Task to carry out: Each line in the records below, from the one that contains "c) (cmdWidth c))" to the one that contains "match a with", should be reproduced exactly, the first and last included.

Material provided:
========================================

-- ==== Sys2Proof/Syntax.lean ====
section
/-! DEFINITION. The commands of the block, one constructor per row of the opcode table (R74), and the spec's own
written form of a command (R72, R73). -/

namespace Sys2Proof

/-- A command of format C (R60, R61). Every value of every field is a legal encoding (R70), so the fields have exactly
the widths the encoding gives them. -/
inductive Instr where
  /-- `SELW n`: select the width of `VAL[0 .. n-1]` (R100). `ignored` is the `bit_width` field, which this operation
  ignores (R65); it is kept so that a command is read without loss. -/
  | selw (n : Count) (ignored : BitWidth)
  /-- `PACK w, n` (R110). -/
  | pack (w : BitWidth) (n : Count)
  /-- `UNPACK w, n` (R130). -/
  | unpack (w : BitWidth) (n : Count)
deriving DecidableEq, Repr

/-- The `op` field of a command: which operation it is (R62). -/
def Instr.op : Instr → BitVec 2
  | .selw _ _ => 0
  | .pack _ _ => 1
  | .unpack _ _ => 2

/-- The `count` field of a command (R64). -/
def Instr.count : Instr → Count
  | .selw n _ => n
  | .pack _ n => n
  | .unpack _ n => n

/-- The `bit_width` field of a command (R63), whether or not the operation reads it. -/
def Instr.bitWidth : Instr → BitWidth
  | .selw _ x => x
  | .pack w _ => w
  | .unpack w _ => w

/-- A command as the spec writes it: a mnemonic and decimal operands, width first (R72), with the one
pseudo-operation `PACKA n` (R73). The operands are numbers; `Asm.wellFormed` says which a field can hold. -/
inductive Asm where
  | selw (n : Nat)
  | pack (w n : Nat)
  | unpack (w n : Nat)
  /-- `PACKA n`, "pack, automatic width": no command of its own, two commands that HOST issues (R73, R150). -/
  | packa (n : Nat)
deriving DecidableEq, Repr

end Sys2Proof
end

========================================

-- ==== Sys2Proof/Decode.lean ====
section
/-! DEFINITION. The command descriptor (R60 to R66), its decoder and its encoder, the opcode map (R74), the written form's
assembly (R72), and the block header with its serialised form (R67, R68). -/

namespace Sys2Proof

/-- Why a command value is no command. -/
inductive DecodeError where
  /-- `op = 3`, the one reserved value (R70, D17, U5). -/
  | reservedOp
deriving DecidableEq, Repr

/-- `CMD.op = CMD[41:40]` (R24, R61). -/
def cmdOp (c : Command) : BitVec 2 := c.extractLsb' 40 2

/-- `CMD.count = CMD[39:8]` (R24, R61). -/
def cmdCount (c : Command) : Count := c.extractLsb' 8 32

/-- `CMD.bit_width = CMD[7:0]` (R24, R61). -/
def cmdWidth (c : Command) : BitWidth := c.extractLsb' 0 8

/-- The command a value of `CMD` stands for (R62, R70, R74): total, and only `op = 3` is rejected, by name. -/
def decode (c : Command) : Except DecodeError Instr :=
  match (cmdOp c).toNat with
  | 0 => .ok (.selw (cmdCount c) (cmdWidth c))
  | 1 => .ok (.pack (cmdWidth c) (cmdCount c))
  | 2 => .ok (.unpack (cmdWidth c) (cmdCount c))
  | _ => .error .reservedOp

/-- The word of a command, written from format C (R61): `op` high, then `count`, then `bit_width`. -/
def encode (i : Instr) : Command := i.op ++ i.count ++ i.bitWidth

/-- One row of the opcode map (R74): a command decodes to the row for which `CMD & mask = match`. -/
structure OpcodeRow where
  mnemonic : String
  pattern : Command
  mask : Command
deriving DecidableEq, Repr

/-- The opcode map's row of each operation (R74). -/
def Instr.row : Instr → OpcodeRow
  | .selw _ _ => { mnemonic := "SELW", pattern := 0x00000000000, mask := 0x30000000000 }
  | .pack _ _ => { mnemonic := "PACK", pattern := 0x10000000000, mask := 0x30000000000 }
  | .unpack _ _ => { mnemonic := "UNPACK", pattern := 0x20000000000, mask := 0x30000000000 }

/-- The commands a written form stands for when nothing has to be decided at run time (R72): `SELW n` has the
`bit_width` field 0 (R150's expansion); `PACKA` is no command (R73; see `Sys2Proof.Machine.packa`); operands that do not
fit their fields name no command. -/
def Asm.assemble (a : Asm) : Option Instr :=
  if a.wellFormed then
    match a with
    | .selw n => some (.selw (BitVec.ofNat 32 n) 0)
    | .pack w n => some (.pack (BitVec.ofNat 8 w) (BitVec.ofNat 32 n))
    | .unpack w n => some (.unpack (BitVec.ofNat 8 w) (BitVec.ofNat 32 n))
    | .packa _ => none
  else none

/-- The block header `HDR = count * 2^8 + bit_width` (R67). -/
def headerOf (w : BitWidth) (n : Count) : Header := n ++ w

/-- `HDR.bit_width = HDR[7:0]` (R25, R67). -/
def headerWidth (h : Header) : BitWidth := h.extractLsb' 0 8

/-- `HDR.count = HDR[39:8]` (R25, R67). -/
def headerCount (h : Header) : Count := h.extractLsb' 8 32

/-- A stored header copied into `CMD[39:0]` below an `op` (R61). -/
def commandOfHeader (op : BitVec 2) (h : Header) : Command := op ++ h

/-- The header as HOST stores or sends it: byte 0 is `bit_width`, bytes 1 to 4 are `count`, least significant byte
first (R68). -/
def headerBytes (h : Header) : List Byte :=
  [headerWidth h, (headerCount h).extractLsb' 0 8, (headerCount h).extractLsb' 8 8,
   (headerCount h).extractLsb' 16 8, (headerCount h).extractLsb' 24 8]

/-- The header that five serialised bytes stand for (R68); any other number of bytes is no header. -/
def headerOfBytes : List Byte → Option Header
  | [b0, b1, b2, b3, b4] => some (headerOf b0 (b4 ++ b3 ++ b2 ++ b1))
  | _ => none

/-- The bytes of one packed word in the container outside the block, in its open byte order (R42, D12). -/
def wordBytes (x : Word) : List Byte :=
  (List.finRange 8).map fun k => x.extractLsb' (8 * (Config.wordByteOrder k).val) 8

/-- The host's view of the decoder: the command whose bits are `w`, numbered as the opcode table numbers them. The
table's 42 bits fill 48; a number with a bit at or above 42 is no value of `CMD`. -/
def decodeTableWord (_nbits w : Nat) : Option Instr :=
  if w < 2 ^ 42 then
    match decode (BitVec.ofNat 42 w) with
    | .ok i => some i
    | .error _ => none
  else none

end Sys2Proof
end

========================================

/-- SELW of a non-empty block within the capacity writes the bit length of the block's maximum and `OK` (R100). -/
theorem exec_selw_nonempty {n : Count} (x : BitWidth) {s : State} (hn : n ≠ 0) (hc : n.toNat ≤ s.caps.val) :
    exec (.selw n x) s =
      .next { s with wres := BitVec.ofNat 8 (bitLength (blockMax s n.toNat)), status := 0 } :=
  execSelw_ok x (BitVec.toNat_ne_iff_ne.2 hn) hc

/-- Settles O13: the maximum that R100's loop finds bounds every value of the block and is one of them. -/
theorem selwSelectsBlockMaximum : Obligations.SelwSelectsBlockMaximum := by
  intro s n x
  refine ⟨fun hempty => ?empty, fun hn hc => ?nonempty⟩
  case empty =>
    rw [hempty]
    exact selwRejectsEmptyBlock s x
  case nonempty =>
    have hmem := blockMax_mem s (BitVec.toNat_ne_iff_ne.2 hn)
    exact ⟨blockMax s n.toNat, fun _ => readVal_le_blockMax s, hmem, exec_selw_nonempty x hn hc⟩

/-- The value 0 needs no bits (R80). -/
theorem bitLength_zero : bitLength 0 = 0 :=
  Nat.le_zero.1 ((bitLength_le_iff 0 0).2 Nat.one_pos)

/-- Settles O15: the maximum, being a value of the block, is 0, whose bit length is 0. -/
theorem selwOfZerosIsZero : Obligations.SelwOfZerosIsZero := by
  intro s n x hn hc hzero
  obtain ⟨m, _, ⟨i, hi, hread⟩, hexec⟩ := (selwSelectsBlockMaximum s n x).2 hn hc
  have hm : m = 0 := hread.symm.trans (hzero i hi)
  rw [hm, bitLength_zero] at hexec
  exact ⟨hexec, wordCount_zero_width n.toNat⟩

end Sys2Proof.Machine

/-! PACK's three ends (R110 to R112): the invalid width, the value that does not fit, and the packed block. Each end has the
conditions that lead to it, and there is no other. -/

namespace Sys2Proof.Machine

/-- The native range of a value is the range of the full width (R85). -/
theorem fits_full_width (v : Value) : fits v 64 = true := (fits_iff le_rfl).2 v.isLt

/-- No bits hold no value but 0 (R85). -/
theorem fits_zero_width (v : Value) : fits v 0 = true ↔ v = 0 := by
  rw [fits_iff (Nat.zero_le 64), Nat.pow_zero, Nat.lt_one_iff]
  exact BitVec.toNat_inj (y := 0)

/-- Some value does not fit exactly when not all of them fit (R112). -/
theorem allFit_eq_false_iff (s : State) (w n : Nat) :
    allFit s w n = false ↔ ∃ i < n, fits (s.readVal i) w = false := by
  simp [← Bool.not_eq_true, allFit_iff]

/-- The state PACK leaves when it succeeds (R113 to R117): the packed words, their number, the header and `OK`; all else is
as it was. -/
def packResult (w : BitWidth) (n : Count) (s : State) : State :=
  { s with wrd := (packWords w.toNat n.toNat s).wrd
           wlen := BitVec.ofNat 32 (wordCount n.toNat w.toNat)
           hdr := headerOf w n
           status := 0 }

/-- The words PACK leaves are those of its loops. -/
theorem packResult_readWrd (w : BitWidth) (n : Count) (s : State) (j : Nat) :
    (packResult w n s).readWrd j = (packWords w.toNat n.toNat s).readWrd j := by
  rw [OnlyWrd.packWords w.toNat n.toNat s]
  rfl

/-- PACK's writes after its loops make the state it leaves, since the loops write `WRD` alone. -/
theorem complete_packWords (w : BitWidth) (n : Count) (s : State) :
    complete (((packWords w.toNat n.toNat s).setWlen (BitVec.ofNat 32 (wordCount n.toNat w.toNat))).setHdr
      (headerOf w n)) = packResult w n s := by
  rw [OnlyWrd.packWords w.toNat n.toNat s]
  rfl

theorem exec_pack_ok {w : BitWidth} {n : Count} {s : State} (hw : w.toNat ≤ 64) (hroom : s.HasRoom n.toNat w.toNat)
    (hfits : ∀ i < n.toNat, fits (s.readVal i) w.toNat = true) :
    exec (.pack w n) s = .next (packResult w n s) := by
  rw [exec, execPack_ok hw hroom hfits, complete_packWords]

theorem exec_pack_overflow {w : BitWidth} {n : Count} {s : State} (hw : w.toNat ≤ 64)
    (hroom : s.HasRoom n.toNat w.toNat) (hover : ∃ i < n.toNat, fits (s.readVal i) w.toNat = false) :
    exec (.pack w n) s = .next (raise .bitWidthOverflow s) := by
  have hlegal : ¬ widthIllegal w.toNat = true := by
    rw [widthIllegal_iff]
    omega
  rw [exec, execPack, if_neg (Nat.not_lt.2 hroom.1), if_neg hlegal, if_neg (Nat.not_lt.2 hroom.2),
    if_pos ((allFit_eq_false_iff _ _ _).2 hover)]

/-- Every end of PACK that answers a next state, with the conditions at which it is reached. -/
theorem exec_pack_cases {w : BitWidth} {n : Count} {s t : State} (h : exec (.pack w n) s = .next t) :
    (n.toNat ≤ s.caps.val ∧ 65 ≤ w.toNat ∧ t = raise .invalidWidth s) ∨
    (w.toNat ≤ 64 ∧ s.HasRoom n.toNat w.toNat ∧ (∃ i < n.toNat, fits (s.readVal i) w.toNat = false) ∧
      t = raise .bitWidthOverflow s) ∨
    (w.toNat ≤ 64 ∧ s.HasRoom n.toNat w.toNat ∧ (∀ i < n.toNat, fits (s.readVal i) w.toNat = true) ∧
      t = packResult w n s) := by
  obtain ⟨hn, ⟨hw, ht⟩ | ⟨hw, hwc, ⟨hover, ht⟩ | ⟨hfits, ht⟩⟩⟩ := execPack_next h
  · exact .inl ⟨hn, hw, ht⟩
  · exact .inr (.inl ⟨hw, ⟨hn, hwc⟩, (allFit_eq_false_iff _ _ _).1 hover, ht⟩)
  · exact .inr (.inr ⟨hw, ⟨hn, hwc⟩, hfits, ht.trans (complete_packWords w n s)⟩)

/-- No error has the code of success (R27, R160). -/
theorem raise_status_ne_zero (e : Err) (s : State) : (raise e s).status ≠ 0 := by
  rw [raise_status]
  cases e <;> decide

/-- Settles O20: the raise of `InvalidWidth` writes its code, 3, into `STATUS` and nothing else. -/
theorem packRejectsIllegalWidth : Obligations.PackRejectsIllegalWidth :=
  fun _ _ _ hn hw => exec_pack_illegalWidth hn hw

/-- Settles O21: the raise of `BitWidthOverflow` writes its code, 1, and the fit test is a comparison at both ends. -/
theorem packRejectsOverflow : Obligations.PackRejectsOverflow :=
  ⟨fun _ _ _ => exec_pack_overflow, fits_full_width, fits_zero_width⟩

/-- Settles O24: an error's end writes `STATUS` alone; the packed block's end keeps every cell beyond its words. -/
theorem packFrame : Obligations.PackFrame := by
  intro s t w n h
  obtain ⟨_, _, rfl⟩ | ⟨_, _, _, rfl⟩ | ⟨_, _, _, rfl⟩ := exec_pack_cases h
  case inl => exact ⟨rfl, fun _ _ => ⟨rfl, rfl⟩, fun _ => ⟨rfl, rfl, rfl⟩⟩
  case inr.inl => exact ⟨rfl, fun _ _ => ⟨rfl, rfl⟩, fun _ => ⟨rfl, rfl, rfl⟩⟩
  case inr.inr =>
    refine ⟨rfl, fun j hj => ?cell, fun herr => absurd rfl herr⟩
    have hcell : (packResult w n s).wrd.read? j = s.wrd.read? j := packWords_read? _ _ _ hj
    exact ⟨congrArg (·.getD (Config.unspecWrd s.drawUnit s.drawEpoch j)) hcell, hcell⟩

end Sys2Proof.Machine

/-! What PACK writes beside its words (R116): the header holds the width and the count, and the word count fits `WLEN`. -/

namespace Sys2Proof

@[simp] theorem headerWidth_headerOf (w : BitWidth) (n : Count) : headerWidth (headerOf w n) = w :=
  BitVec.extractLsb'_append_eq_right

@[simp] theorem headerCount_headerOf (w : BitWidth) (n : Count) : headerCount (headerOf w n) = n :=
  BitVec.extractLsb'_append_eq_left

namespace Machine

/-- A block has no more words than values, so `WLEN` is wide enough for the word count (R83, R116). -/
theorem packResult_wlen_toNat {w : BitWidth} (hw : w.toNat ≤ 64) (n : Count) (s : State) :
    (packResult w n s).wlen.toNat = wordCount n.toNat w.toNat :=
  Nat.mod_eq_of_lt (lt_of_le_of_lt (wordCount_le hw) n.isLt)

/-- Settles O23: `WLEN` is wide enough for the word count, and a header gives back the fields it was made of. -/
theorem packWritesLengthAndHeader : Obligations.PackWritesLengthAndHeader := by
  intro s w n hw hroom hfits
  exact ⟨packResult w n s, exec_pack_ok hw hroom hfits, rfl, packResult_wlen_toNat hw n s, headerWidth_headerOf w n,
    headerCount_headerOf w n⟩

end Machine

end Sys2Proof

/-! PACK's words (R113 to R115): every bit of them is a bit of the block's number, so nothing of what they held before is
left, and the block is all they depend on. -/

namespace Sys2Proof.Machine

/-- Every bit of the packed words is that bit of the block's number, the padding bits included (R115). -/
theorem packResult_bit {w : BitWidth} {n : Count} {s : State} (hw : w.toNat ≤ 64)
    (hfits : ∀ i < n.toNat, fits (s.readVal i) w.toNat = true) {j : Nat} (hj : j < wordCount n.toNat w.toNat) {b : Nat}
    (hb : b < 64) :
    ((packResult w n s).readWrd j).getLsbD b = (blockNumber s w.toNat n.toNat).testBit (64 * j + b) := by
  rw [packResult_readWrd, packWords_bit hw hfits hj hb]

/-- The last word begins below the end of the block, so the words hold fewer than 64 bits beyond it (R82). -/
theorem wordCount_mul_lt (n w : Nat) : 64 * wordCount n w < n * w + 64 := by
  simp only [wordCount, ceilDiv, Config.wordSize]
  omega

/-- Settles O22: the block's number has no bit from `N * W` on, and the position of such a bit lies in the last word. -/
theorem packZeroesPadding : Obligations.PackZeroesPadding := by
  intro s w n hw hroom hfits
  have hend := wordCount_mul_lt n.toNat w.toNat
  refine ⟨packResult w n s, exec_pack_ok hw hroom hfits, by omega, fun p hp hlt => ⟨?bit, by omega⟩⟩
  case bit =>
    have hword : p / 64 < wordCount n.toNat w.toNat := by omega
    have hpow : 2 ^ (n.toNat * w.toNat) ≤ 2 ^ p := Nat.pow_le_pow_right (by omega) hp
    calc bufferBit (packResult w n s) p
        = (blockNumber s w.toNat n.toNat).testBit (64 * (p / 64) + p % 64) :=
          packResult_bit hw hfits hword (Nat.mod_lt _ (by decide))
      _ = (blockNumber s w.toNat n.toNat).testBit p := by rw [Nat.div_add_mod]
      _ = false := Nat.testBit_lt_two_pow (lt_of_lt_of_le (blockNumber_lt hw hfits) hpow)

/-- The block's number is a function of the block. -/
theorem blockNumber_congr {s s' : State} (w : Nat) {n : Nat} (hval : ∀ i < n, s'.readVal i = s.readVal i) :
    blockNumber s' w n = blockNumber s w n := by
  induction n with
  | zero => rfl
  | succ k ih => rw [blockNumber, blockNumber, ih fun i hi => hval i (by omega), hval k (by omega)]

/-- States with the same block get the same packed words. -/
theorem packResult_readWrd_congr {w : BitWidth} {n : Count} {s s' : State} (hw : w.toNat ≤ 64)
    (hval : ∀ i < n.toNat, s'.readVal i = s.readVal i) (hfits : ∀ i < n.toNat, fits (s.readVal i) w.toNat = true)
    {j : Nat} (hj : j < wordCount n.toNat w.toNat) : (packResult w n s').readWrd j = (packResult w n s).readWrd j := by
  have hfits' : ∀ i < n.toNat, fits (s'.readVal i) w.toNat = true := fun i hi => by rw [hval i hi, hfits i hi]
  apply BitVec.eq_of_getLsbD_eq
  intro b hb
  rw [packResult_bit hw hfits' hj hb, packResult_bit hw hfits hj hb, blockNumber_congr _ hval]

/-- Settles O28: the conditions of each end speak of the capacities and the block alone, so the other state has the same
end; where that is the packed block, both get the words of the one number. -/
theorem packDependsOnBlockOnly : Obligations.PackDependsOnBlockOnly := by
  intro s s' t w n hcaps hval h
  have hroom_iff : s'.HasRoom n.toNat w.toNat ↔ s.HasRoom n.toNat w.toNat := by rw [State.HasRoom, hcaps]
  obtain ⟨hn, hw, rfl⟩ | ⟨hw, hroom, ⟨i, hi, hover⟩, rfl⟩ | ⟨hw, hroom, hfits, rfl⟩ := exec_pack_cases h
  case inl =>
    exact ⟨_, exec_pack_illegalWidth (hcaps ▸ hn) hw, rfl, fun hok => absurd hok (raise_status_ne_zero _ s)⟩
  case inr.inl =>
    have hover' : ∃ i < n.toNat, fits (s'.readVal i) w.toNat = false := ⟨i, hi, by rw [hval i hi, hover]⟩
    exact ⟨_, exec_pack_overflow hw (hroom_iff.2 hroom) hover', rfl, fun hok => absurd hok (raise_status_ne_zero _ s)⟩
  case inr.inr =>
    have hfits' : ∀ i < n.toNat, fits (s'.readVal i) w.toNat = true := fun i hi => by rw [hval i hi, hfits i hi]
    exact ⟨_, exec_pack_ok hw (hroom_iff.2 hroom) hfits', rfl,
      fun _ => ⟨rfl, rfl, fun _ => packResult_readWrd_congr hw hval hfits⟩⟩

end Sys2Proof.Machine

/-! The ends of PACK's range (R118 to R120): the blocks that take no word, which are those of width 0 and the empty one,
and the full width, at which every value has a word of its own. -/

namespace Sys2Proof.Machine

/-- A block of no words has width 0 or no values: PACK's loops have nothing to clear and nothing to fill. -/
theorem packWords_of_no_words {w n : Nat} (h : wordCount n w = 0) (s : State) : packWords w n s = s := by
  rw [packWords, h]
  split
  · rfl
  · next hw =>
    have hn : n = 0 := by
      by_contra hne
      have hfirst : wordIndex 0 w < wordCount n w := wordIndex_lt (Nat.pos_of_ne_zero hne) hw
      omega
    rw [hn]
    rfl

========================================

Result of the task:
  | 0 => .ok (.selw (cmdCount c) (cmdWidth c))
  | 1 => .ok (.pack (cmdWidth c) (cmdCount c))
  | 2 => .ok (.unpack (cmdWidth c) (cmdCount c))
  | _ => .error .reservedOp

/-- The word of a command, written from format C (R61): `op` high, then `count`, then `bit_width`. -/
def encode (i : Instr) : Command := i.op ++ i.count ++ i.bitWidth

/-- One row of the opcode map (R74): a command decodes to the row for which `CMD & mask = match`. -/
structure OpcodeRow where
  mnemonic : String
  pattern : Command
  mask : Command
deriving DecidableEq, Repr

/-- The opcode map's row of each operation (R74). -/
def Instr.row : Instr → OpcodeRow
  | .selw _ _ => { mnemonic := "SELW", pattern := 0x00000000000, mask := 0x30000000000 }
  | .pack _ _ => { mnemonic := "PACK", pattern := 0x10000000000, mask := 0x30000000000 }
  | .unpack _ _ => { mnemonic := "UNPACK", pattern := 0x20000000000, mask := 0x30000000000 }

/-- The commands a written form stands for when nothing has to be decided at run time (R72): `SELW n` has the
`bit_width` field 0 (R150's expansion); `PACKA` is no command (R73; see `Sys2Proof.Machine.packa`); operands that do not
fit their fields name no command. -/
def Asm.assemble (a : Asm) : Option Instr :=
  if a.wellFormed then
    match a with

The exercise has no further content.